/-! ### Full/empty ops (R272) -/

/-- A full/empty op: `val` it returns a value, `acq` an acquire, `rel` a release. -/
def feOp (opc : Nat) (o : Q4) (wf : Bool) (op : FeOp) (val acq rel : Bool) : OpSem :=
  let w := q4Word opc o
  let fixed := val && decide (o.h.ta = 0)
  let ea (c : Core) : Dword := memAddr c 4 o
  { slot := .L, head := o.h, word := w, wf := wf, reads := [o.a, o.b, o.c],
    order := fun s => rel && openAccess s,
    check := fun s => memCheck s w ⟨8, decide (op ≠ .keep ∧ op ≠ .chk), true, false, fixed⟩ (ea s.cur),
    outs := fun _ _ => if fixed then [(6, sDest 4 o.d, .unbound)] else [],
    latch := if fixed then some 6 else none,
    effect := fun rid s =>
      let v := if op = .fill then readS s.cur 4 o.d else 0
      let t := startAccess s s.focus 4 (.fe op v) (ea s.cur) 8 (if val then sDest 4 o.d else .none) o.h.ta.toNat (if fixed then rid else 0) rel
      if acq then waitForLast t else t }
/-- ldfe.keep. -/
def semLdfeKeep (o : Q4) : OpSem := feOp 0x14 o (wellFormed (.ldfeKeep o)) .keep true true false
/-- ldfe.take. -/
def semLdfeTake (o : Q4) : OpSem := feOp 0x15 o (wellFormed (.ldfeTake o)) .take true true false
/-- stfe.fill. -/
def semStfeFill (o : Q4) : OpSem := feOp 0x16 o (wellFormed (.stfeFill o)) .fill false false true
/-- fechk. -/
def semFechk (o : Q4) : OpSem := feOp 0x17 o (wellFormed (.fechk o)) .chk true false false
/-- feset. -/
def semFeset (o : Q4) : OpSem := feOp 0x18 o (wellFormed (.feset o)) .set false false false
/-- feclr. -/
def semFeclr (o : Q4) : OpSem := feOp 0x19 o (wellFormed (.feclr o)) .clr false false false

/-! ### Fences (R278, R105) -/

/-- A fence of a scope: later L, A and stream-reading M bundles wait for it. -/
def fenceOp (opc scope : Nat) (o : Sys) (wf : Bool) : OpSem :=
  { slot := .L, head := o.h, word := sysWord opc o, wf := wf,
    effect := fun _ s => waitForLast (startAt s s.focus 4 (.fence scope) 0 0 .none o.h.ta.toNat 0 s.clk (decide (scope = 2))) }
/-- fence.c. -/
def semFenceC (o : Sys) : OpSem := fenceOp 0x1A 0 o (wellFormed (.fenceC o))
/-- fence.d. -/
def semFenceD (o : Sys) : OpSem := fenceOp 0x1B 1 o (wellFormed (.fenceD o))
/-- fence.g. -/
def semFenceG (o : Sys) : OpSem := fenceOp 0x1C 2 o (wellFormed (.fenceG o))
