/-! ### Absorb tests (R231, R232) -/

/-- The raw elements of the lanes of a mask. -/
def maskedElems (t : Nat) (mask : Dword) (v : Vec) : List Nat :=
  (List.range 64).flatMap fun i => if mask.getLsbD i then unpackElems t (toBytes 4 (lane v i).toNat) else []
/-- vtst. -/
def semVtst (u : VUnit) (o : Q4) : OpSem :=
  lanePred u 0x22 o (wellFormed (.vtst u o)) fun v i => testElems (qType o) (qSub o) (unpackElems (qType o) (toBytes 4 (lane v i).toNat))
/-- vtst.sum. -/
def semVtstSum (u : VUnit) (o : Q4) : OpSem :=
  vecOp ⟨u, o.h, q4Word 0x22 o, wellFormed (.vtstSum u o), 0⟩ [(o.a, 1)] o.d 1 2 false
    fun c mask => [splat (BitVec.ofNat 32 (summaryOf (qType o) (maskedElems (qType o) mask (readV c u.slot.num o.a))))]

/-! ### Logic and shifts (R233) -/

/-- A logic op over all 256 bytes. -/
def vLogic (u : VUnit) (opc : Nat) (o : Q4) (wf : Bool) (f : Vec → Vec → Vec) : OpSem :=
  vecOp ⟨u, o.h, q4Word opc o, wf, 0⟩ [(o.a, 1), (o.b, 1)] o.d 1 2 false
    fun c _ => [f (readV c u.slot.num o.a) (readV c u.slot.num o.b)]
/-- vand. -/
def semVand (u : VUnit) (o : Q4) : OpSem := vLogic u 0x28 o (wellFormed (.vand u o)) (· &&& ·)
/-- vor. -/
def semVor (u : VUnit) (o : Q4) : OpSem := vLogic u 0x29 o (wellFormed (.vor u o)) (· ||| ·)
/-- vxor. -/
def semVxor (u : VUnit) (o : Q4) : OpSem := vLogic u 0x2A o (wellFormed (.vxor u o)) (· ^^^ ·)
/-- vnot. -/
def semVnot (u : VUnit) (o : Q4) : OpSem :=
  vecOp ⟨u, o.h, q4Word 0x2B o, wellFormed (.vnot u o), 0⟩ [(o.a, 1)] o.d 1 2 false fun c _ => [~~~(readV c u.slot.num o.a)]
/-- vshl. -/
def semVshl (u : VUnit) (o : Q4) : OpSem :=
  vOp2 u 0x2C o (wellFormed (.vshl u o)) 2 fun t a n => if tyW t ≤ n then 0 else a * 2 ^ n % 2 ^ tyW t
/-- vshr. -/
def semVshr (u : VUnit) (o : Q4) : OpSem := vOp2 u 0x2D o (wellFormed (.vshr u o)) 2 fun t a n => if tyW t ≤ n then 0 else a / 2 ^ n
/-- Arithmetic right shift of a w-bit element by min(n, w). -/
def sarElem (w a n : Nat) : Nat :=
  let v : Int := if 2 ^ (w - 1) ≤ a then (a : Int) - (2 ^ w : Nat) else a
  (v / (2 ^ min n w : Nat) % (2 ^ w : Nat)).toNat
/-- vsar. -/
def semVsar (u : VUnit) (o : Q4) : OpSem := vOp2 u 0x2E o (wellFormed (.vsar u o)) 2 fun t => sarElem (tyW t)
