/-- The write that a pushed element is has been performed: the element has reached its peer on the same die (R286). -/
def pushDone (s : State) (m : MemberId) (p : Pkt) : State :=
  match s.accesses.find? fun a => decide (a.vd = m.vd ∧ a.member = m.member ∧ a.id % 65536 = p.rtag) && (match a.kind with | .fpush _ => true | _ => false) with
  | some a => performedAcc s a none
  | none => s

/-- A die in ticket mode takes a ticket request (R327). -/
def takeTicket (s : State) (m : MemberId) (p : Pkt) : State :=
  let d := (s.member m).die
  let s := s.modDie d fun t => { t with tickets := Tab.put 0 t.tickets t.ticketNext (memberKey ⟨m.vd, p.smem⟩ + 1), ticketNext := t.ticketNext + 1 }
  s.after 0 .ticketCall { a := d }

/-- A packet that may be applied acts (R324). -/
def applyPkt (s : State) (m : MemberId) (p : Pkt) : State :=
  match p.type with
  | 0x01 | 0x02 | 0x04 => memoryPkt s m p
  | 0x07 => engineAccess s m (.served p) (p.addr.toNat % 2 ^ 52) (servedSize p) 0 s.clk false
  | 0x03 | 0x05 => deliverResponse (appliedPkt s m p) m p
  | 0x08 => fifoArrive (appliedPkt s m p) ⟨(s.member m).die, p.addr.toNat⟩ p.opx (vecOf p.data)
  | 0x09 | 0x10 => pokeColl ((ackPkt s m p).modMember m fun c => { c with landing := c.landing ++ [p] }) m (some p.cid)
  | 0x0A => demandAct (appliedPkt s m p) m p.smem p.addr.toNat (decide (p.opx = 1))
  | 0x0E => takeTicket (appliedPkt s m p) m p
  | 0x0F =>
    let s := (appliedPkt s m p).modMember m fun c => { c with tickets := Tab.put 0 c.tickets p.smem (1 + 65536) }
    (List.range 4).foldl (fun s e => s.afterM 0 .chunkIssue m e) s
  | _ => appliedPkt s m p

/-- Apply the first packet of the wait buffer that may be applied, while the member's context is on its die, and ask for the next (R66, R110). -/
def applyOne (s : State) (m : MemberId) : Option State :=
  if (s.die (s.member m).die).ctx ≠ some m then none
  else (takeDominated s m).map fun r => checkHeld (applyPkt r.2 m r.1) m

/-- A packet of a chain has arrived (R322, R323): a duplicate is dropped and acknowledged again (R446, R448); else it waits for its stamp.
One that the stamp wait buffer refuses stays at the switch port, and comes again (R324). -/
def arrivePkt (s : State) (m : MemberId) (w : Nat) (p : Pkt) : State :=
  if bufferFull (s.member m) p then s.after 1 (arrivalEvent p.type) { m := m, a := w, pkt := some p }
  else
  let s := arriveCommon s m w p
  if p.stamp.any fun e => decide ((s.vd m.vd).params.n ≤ e.1) then
    s.modMember m fun c => { c with received := c.received + 1 }
  else match acceptPkt s m p with
    | none =>
      sendAck (s.modMember m fun c => { c with received := c.received - b2n p.counted }) m p.smem (chainOf p.vc) p.mark
    | some s =>
      let s := (applyOne s m).getD s
      if (s.member m).stampWait.any (fun e => decide (e.1.smem = p.smem ∧ e.1.seq = p.seq ∧ chainOf e.1.vc = chainOf p.vc)) then
        s.after (10 * 1000 * Config.us) .stampWaitTimeout { m := m, a := p.smem, b := p.seq, c := chainOf p.vc }
      else s
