/-- The packet an event is about, parsed before and not complete. -/
def heldPacket (s : State) (ty : Nat) : Option Packet :=
  (s.member s.subject.m).packets.find? fun p => decide (p.q = s.subject.a ∧ p.index = s.subject.b ∧ p.type = ty)

/-- A packet is parsed (R359): RPTR := i + 1, and the queue is looked at again; but for DIM, the member no longer counts as dimmed (R365). -/
def parsed (s : State) (q i : Nat) (dw : List Dword) (left : Nat) (sat : List Nat) : State :=
  let m := s.subject.m
  let p : Packet := { q := q, index := i, dw := dw, left := left, complete := false, sat := sat, reported := [], aborted := false }
  let s := (notIdle s m.vd).modMember m fun c =>
    { c with packets := c.packets ++ [p], parsed := if q ≤ 15 then Tab.put 0 c.parsed q (i + 1) else c.parsed,
             dimmed := c.dimmed && decide (p.type = 7) }
  if q ≤ 15 then (s.store (descKey s m q + 0x10) (toBytes 8 (queueRptr s m q))).after 1 .queueDoorbell { m := m, a := q } else s

/-- The subject's packet is malformed (R416). -/
def malformed (s : State) (reason : Nat) : State :=
  let o := s.subject
  stopQueue s o.m o.a (if o.a = 16 then o.c else packetVa s o.m o.a o.b) reason

/-! ### Checks common to all packets (R415) -/

/-- SADR of a packet is not allowed. -/
def sadrBad (dw : List Dword) : Bool :=
  let d (i : Nat) : Nat := (dw.getD i 0).toNat
  let sig := decide (d 0 % 256 = 5)
  decide (bitsN (d 6) 63 52 ≠ 0) || ((bitN (d 0) 8 || sig) && decide (d 6 % 8 ≠ 0)) || (bitN (d 0) 8 && sig)

/-- Reserved bits of dwords 0 to 5 (reason 0x2): dword 0 may hold `allow`; dword 1 an address when `va`. -/
def plainBad (allow : Nat) (va : Bool) (dw : List Dword) : Bool :=
  let d (i : Nat) : Nat := (dw.getD i 0).toNat
  decide (d 0 / 2 ^ 16 * 2 ^ 16 &&& (2 ^ 64 - 1 - allow) ≠ 0) || decide (bitsN (d 0) 15 9 ≠ 0)
    || (if va then decide (bitsN (d 1) 63 52 ≠ 0) else decide (d 1 ≠ 0)) || decide (d 2 ≠ 0) || decide (d 3 ≠ 0) || decide (d 4 ≠ 0) || decide (d 5 ≠ 0)

/-- Reasons 0x6 and 0x2 of a packet other than LAUNCH. -/
def commonBad (ty allow : Nat) (va : Bool) (dw : List Dword) (q : Nat) : Option Nat :=
  if q = 15 ∧ ty ≠ 4 ∧ ty ≠ 8 ∧ ty ≠ 9 then some 6
  else if plainBad allow va dw || sadrBad dw then some 2 else none

/-- The subject's packet completes now. -/
def completeNow (s : State) : State := s.afterM 0 .packetCompletion s.subject.m (packetKey s.subject.a s.subject.b)

/-- Keys of packets not complete: of one queue, or of every queue. -/
def openPackets (s : State) (m : MemberId) (q : Option Nat) : List Nat :=
  ((s.member m).packets.filter fun p => q.isNone || decide (q = some p.q)).map (·.key)

/-! ### LAUNCH (R362, R363, R31, R37, R38) -/

/-- first of member m in default mode (R37). -/
def shareFirst (w n m : Nat) : Nat := w * m / max n 1
/-- The member R37 gives an item to. -/
def shareOwner (w n i : Nat) : Nat := ((List.range n).find? fun m => decide (shareFirst w n m ≤ i ∧ i < shareFirst w n (m + 1))).getD 0

/-- Pages of an item on each member's HBM (R38). -/
def itemPages (s : State) (vd va npg m : Nat) : Nat :=
  (List.range npg).countP fun i => decide (vaMember s vd (va + 4096 * i) = some m)
/-- The member an item goes to (R38). -/
def itemOwner (s : State) (vd w n i va npg : Nat) : Nat :=
  let best := (List.range n).foldl (fun (r : Nat × Nat) m =>
    let k := itemPages s vd va npg m
    if r.2 < k then (m, k) else r) (0, 0)
  if best.2 = 0 then shareOwner w n i else best.1

/-- The member reads the placement map from item i on (R38, R364): first item and count so far. -/
def placeItems (s : State) (m : MemberId) (map w : Nat) : Nat → Nat → Option Nat × Nat → Except Nat ((Option Nat × Nat) × State)
  | 0, _, acc => .ok (acc, s)
  | f + 1, i, acc =>
    match vaDwords s m (map + 16 * i) 2 with
    | .error _ => .error 5
    | .ok r =>
      let va := bitsN (r.1.getD 0 0).toNat 51 0
      let npg := bitsN (r.1.getD 1 0).toNat 31 0
      if itemOwner r.2 m.vd w (s.vd m.vd).params.n i va npg = m.member then
        match vaWrite r.2 m (map + 16 * i + 15) [BitVec.ofNat 8 m.member] with
        | .error _ => .error 5
        | .ok s => placeItems s m map w f (i + 1) (some (acc.1.getD i), acc.2 + 1)
      else placeItems r.2 m map w f (i + 1) acc

/-- A preset entry is allowed (R363). -/
def presetOk (s : State) (m : MemberId) (p : Dword × Dword) : Bool :=
  let d := p.1.toNat
  let a := bitsN d 29 0
  decide (bitsN d 61 30 = 0) && (match d / 2 ^ 62 with
    | 0 | 1 => decide (a % 8 = 0) && vaultOk s m a 8
    | 2 => decide (a % 16 = 0) && barrierAddrOk s m a
    | _ => false)

/-- Dwords in pairs. -/
def pairs : List Dword → List (Dword × Dword)
  | a :: b :: t => (a, b) :: pairs t
  | _ => []

/-- A LAUNCH is read and checked in the order of R415: what waits for its rectangle, or the reason. -/
def readLaunch (s : State) (m : MemberId) (q i : Nat) (dw : List Dword) : Except Nat (Launch × State) :=
  let d (i : Nat) : Nat := (dw.getD i 0).toNat
  let d0 := d 0
  let gw := bitN d0 16
  let pm := bitN d0 17
  let w := 2 ^ bitsN d0 20 18
  let h := 2 ^ bitsN d0 23 21
  let x0 := bitsN d0 27 24
  let y0 := bitsN d0 31 28
  let npre := bitsN d0 63 48
  let wi := bitsN (d 3) 31 0
  let n := (s.vd m.vd).params.n
  if gw ≠ decide (15 ≤ q) then .error 6
  else if bitsN d0 47 43 ≠ 0 ∨ bitsN d0 15 9 ≠ 0 ∨ [1, 2, 4, 5].any (fun j => decide (bitsN (d j) 63 52 ≠ 0)) ∨ bitsN (d 3) 63 32 ≠ 0 ∨ sadrBad dw then .error 2
  else if 16 < w ∨ 16 < h ∨ x0 % w ≠ 0 ∨ y0 % h ≠ 0 ∨ (pm ∧ !gw) then .error 3
  else if 4096 < npre ∨ d 1 % 64 ≠ 0 ∨ d 2 % 64 ≠ 0 ∨ d 4 % 16 ≠ 0 ∨ d 5 % 16 ≠ 0 then .error 4
  else match vaRead s m (d 1) (64 * (bitsN d0 42 32 + 1)) with
    | .error _ => .error 5
    | .ok img => match vaDwords img.2 m (d 2) 8 with
      | .error _ => .error 5
      | .ok args => match vaDwords args.2 m (d 4) (2 * npre) with
        | .error _ => .error 5
        | .ok pre =>
          let ps := pairs pre.1
          if !ps.all (presetOk s m) then .error 4
          else
            let first := shareFirst wi n m.member
            let share : Except Nat ((Option Nat × Nat) × State) :=
              if pm then placeItems pre.2 m (d 5) wi wi 0 (none, 0) else .ok ((some first, shareFirst wi n (m.member + 1) - first), pre.2)
            match share with
            | .error r => .error r
            | .ok sh =>
              let x7 := BitVec.ofNat 64 (sh.1.1.getD (Config.freeValue sh.2.fresh))
              let xs := if gw then args.1.take 6 ++ [x7, BitVec.ofNat 64 sh.1.2] else args.1
              .ok ({ packet := packetKey q i,
                     image := (List.range (bitsN d0 42 32 + 1)).map fun b => BitVec.ofNat 512 (ofBytes ((img.1.drop (64 * b)).take 64)),
                     args := xs, presets := ps, x0 := x0, y0 := y0, lw := w, lh := h }, sh.2.draw)

/-- LAUNCH_PACKET (R362); its pane is placed after a time that is open (R479). -/
def execLaunchPacket (s : State) : Outcome :=
  let o := s.subject
  match nextPacket s 1 with
  | none =>
    if o.a = 16 ∧ parses s o.m ∧ (s.member o.m).packets.all (fun p => decide (p.q ≠ 16)) then
      match vaDwords s o.m o.c 8 with
      | .error _ => .next (malformed s 5)
      | .ok r => .next (malformed r.2 (if (packetEvent ((r.1.getD 0 0).toNat % 256)).isNone then 1 else 6))
    else .fault .noSuchEvent
  | some (dw, s) =>
    match readLaunch s o.m o.a o.b dw with
    | .error r => .next (malformed s r)
    | .ok (l, s) =>
      .next (((parsed s o.a o.b dw 1 []).modMember o.m fun c => { c with launches := c.launches ++ [l] }).draw.afterM
        (Config.freeDelay (s.fresh)) .panePlacement o.m)

/-- Core indices of a rectangle. -/
def rectCores (x0 y0 w h : Nat) : List Nat := (List.range h).flatMap fun y => (List.range w).map fun x => 16 * (y0 + y) + x0 + x

/-- Two rectangles share a core. -/
def rectsMeet (a b : Launch) : Bool :=
  decide (a.x0 < b.x0 + b.lw ∧ b.x0 < a.x0 + a.lw ∧ a.y0 < b.y0 + b.lh ∧ b.y0 < a.y0 + a.lh)

/-- The first launch that can be placed: no earlier one overlaps it, and its cores are free (R31). -/
def placeable (s : State) (d : Nat) : List Launch → List Launch → Option Launch
  | _, [] => none
  | before, l :: t =>
    if before.all (fun b => !rectsMeet b l)
        && (rectCores l.x0 l.y0 l.lw l.lh).all (fun i => match (s.core ⟨d, i⟩).run with | .free _ => true | _ => false) then some l
    else placeable s d (before ++ [l]) t

/-- PANE of a placement (R208). -/
def paneWord (l : Launch) : Dword := BitVec.ofNat 64 (l.lh.log2 * 4096 + l.lw.log2 * 256 + l.y0 * 16 + l.x0)

/-- A core at the release of its pane (R33). -/
def paneCore (s : State) (l : Launch) (c : Core) : Core :=
  let c := (List.range l.image.length).foldl (fun c b =>
    { c with imem := Tab.put 0 c.imem b (l.image.getD b 0), imemPoison := Tab.put false c.imemPoison b false }) c
  let x := (List.range 8).foldl (fun x i => Tab.put 0 x (i + 1) (l.args.getD i 0)) ([] : Tab Dword)
  { c with x := x, p := [], ofS := [], ofV := [], hist0 := [], hist1 := [], hist2 := [], tags := [], streams := [], fifos := [], binds := [],
           cq := [], nest := Nest.none, loopBuf := [], tl := 0, rpa := 0, rpseq := 0, ckpt := ⟨[], Nest.none⟩, wdrawn := false, pane := paneWord l,
           pc := 0, run := .running, task := none, next := schedOf s c, results := [], mops := [], busy := [], waitFor := [], late := 0,
           trap := none, entry := false, ending := none, svc := none, nsw := none, nswRaised := false, nswAt := none, waited := 0, gate := .none,
           hung := false }

/-- One preset is performed (R363); waits it satisfies are served, and consumers of a filled word may become ready. -/
def putPreset (d : Nat) (m : MemberId) (s : State) (p : Dword × Dword) : State :=
  let a := bitsN p.1.toNat 29 0
  match p.1.toNat / 2 ^ 62 with
  | 0 =>
    let s := drainRange s d m (vaultKey d a) 8
    serve (filled ((putAt s m (.vault d a) (toBytes 8 p.2.toNat)).setFe d a true) m a p.2) d a
  | 1 => serve (s.setFe d a false) d a
  | _ => barrierAct s m d a .init p.2

/-- A launch is placed as one action (R31). -/
def placePane (s : State) (m : MemberId) (l : Launch) : State :=
  let d := (s.member m).die
  match l.presets.find? fun p => !resident s d m (granOf (bitsN p.1.toNat 29 0)) with
  | some p =>
    waitGranule s d (granOf (bitsN p.1.toNat 29 0)) m (.event .panePlacement { m := m })
  | none =>
    let s := l.presets.foldl (putPreset d m) s
    let s := (rectCores l.x0 l.y0 l.lw l.lh).foldl (fun s i => s.modCore ⟨d, i⟩ (paneCore s l)) s
    let s := s.modMember m fun c =>
      { c with launches := c.launches.filter (fun x => decide (x ≠ l)), panes := c.panes ++ [⟨l.packet, l.x0, l.y0, l.lw, l.lh, []⟩] }
    let s := noteStart s m
    if (s.member m).launches.isEmpty then s else s.afterM 0 .panePlacement m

-*-*-

Please give back only the lines between the first line of the entries and the line with "outs := fun", both ends included, word for word.

/-! ### Full/empty ops (R272) -/

/-- A full/empty op: `val` it returns a value, `acq` an acquire, `rel` a release. -/
def feOp (opc : Nat) (o : Q4) (wf : Bool) (op : FeOp) (val acq rel : Bool) : OpSem :=
  let w := q4Word opc o
  let fixed := val && decide (o.h.ta = 0)
  let ea (c : Core) : Dword := memAddr c 4 o
  { slot := .L, head := o.h, word := w, wf := wf, reads := [o.a, o.b, o.c],
    order := fun s => rel && openAccess s,
    check := fun s => memCheck s w ⟨8, decide (op ≠ .keep ∧ op ≠ .chk), true, false, fixed⟩ (ea s.cur),
    outs := fun _ _ => if fixed then [(6, sDest 4 o.d, .unbound)] else [],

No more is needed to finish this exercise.